By Anya Sczerzenie
Capital News Service
RICHMOND, Va. — A poll released this week by the Virginia Commonwealth University L. Douglas Wilder School of Government shows presidential candidate Joe Biden and U.S. Sen. Mark Warner leading by double-digit margins in the commonwealth.
The Richmond-based university conducted a telephone poll of just over 800 adults from Aug. 28 to Sept. 7.
The results show Democratic nominee Biden ahead of President Donald Trump by 14 percentage points (53% to 39%). Warner, a Democrat who has represented Virginia in Congress for more than a decade, is ahead of his Republican challenger Daniel Gade by 17 percentage points (55% to 38%). The poll had a margin of error of 5.17 percentage points for all adults sampled and 6.22 percentage points for likely voters.
Biden is leading in the Northern, South Central and Tidewater regions of the state, while Trump leads in Western and Northwestern Virginia.
Stephen Farnsworth, director at the Fredericksburg-based University of Mary Washington Center for Leadership and Media Studies, said that Trump’s message resonates with rural voters in the western part of the state.
“His focus on the message of Christian conservatives resonates well in rural areas,” Farnsworth said. “Trump has appointed politically conservative judges, and Christians have been well served by him.”
Farnsworth said that Trump tends to lose in suburban areas of Virginia such as Northern Virginia, where voters tend to be socially progressive but fiscally conservative.
The poll also provided insight into the demographics of Biden voters.
“Something that was interesting was the strength of women as an indicator of support for Biden,” said Farrah Stone, who directed the VCU poll.
Women were more likely to support Biden over Trump by 22 percentage points (58% to 36%). Men preferred Biden over Trump by five percentage points (47% to 42%). In July, a Wilder School poll found that men were more likely to say they would vote for Trump.
The poll also shows Biden’s nomination of Sen.
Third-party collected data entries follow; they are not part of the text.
/-- The inbound superframe a worker begins at its release (R531). -/
def workerRelease (d : Dev) : Dev :=
  let relay := linkRuns d && d.cas.down.locked && (d.cas.up.lossAt.isNone || d.cas.up.aligned)
  let d := d.modCas (fun c => { c with
    up := { c.up with sending := relay }, outBytes := if relay then c.outIn.getD [] else [] })
  if !(linkRuns d && d.cas.adopted && d.cas.down.aligned) then d.modCas (fun c => { c with down := { c.down with sending := false } })
  else
    let slots := (List.range 7).flatMap (fun k =>
      let q := k + 1
      if q = d.pos then ownStatus d
      else if d.pos < q ∧ d.cas.up.locked then (match d.cas.inIn with
        | some b => sfStatus b q
        | none => List.replicate 24 0)
      else List.replicate 24 0)
    let p := inPacket d
    let flags := d.pos + (if d.cas.up.locked then 0 else 8)
    let body := leBytes 1 flags ++ leBytes 5 (efAdd d.now (efWrap - 1)) ++ leBytes 1 0 ++
      sfBytes (d.mix.casOut.flatMap (fun y => leBytes 3 (unsigned 24 y))) 0 192 ++ slots ++ sfBytes p.1 0 44
    let joined := d.cas.down.locked
    { d with cas := { p.2 with
      inBytes := sfMake body, down := { p.2.down with sending := true }, upReady := true
      freed := if joined then p.2.freed.drop 4 else [], levelAt := if joined then d.cas.levelAt + 4 else 0 } }

/-- The relock weight of C_n rises by 1 per EF (R543). -/
def casWeight (d : Dev) : Dev :=
  d.modCas (fun c => { c with casW := if 0 < c.casW ∧ c.casW < 64 then c.casW + 1 else c.casW })

/-- The directive places of a new EF: those the last superframe's late directives took, and its plan. -/
def dirRelease (d : Dev) : Dev :=
  d.modCas (fun c => { c with
    dirUsed := c.dirBase, planned := c.plannedNext, plannedNext := [], plans := c.plansNext, plansNext := [], made := [] })

/-- The link at a release, after the mix has released its frame. -/
def casRelease (d : Dev) : Dev :=
  let d := casWeight d
  if !(d.isOn Dom.cas && d.inChain) then d else if d.isMaster then masterRelease d else workerRelease d

/-- What a TX lane of the link carries. -/
inductive CasLane where
  | electricalIdle
  | idleSet
  | superframe (bytes : List Byte)
  deriving DecidableEq, Repr

/-- The TX lane of a port: electrical idle while CAS is not ON, its pads are latched or EN = 0; else the idle ordered set until
the port sends superframes (R104, R481, R529). -/
def casLane (d : Dev) (port : CasPort) : CasLane :=
  if !(d.sees Dom.cas && d.cas.en) then .electricalIdle
  else if !(d.casPort port).sending then .idleSet
  else .superframe (match port with
    | .upstream => d.cas.outBytes
    | .downstream => d.cas.inBytes)

/-! ### Registers (R545, R546) -/

/-- CAS_STAT (R546). -/
def casStat (d : Dev) : Word :=
  let b (k : Nat) (x : Bool) : Nat := if x then 2 ^ k else 0
  let master := d.chainPos == 0
  let joined := if master then d.cas.en && !d.cas.cfgErr else d.cas.down.locked
  BitVec.ofNat 32 ((if master then 0 else d.cas.lag) * 2 ^ 16 + b 11 d.cas.hold + b 10 joined + b 9 d.cas.up.locked +
    b 8 d.cas.down.locked + b 4 d.cas.cfgErr + b 3 master + d.chainPos)

/-- CAS_PRESENT (R545). -/
def casPresent (d : Dev) : Word :=
  if d.isMaster && !d.cas.cfgErr then
    BitVec.ofNat 32 ((List.range 8).foldl (fun a q => if (workerOf d q).joined then a + 2 ^ q else a) 1)
  else 0

/-- CAS_POOL: the chain's P and L (R546). -/
def casPool (d : Dev) : Word :=
  if d.isMaster then BitVec.ofNat 32 (d.par.l % 4096 * 65536 + d.par.p % 4096) else 0

/-- CAS_OCCUPANCY: held and FREE slots of the pool (R546). -/
def casOccupancy (d : Dev) : Word :=
  if d.isMaster then
    BitVec.ofNat 32 (heldCount d * 65536 + ((List.range 2048).filter (slotFree d)).length)
  else 0

end Sys2Proof.Machine
end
Kamala Harris, D-Calif., as his running mate does not significantly affect his support among women or minorities.
“If you’re looking at Kamala Harris, there aren’t significant differences between whites and minorities, or men and women,” Stone said. “What was significant was whether you were a Democrat or Republican.”
Farnsworth said that vice presidential candidates often don’t change people’s votes, but they can help a candidate by increasing turnout among people who support the candidate but wouldn’t otherwise vote.
“If Biden’s pick of Harris ramps up turnout among African American voters, then that was a smart decision by Biden,” Farnsworth said. “This election is largely frozen in place; there aren’t many voters who are undecided.”
Hillary Clinton secured a Democratic victory in the commonwealth during the last presidential race, beating Trump by over 212,000 votes. The 2016 turnout of registered voters was higher than in 2012, but lower than 2008, according to the Virginia Department of Elections.
The poll also asked voters about an issue that has recently come to the forefront of election news: the reliability of mail-in voting.
Virginians are split on whether mail-in voting is trustworthy. When combined, 50% of respondents are “somewhat or very confident” that mail-in votes will be accurately cast and counted, while a combined 48% are not too or not at all confident about the process. Trust in mail-in voting is affected by party affiliation, with a majority of Republicans finding it untrustworthy, according to the VCU poll.
“The differences are significant across party lines, which line up with voting and support for Trump,” Stone said.
Sixty-seven percent of Republicans said they were “not at all” or “not too” confident in the accuracy of mail-in ballots.
“Trump has tried to increase public doubts about mail-in voting,” Farnsworth said. “No previous candidates have emphasized mail-in voting this much, but it’s never been this significant before.”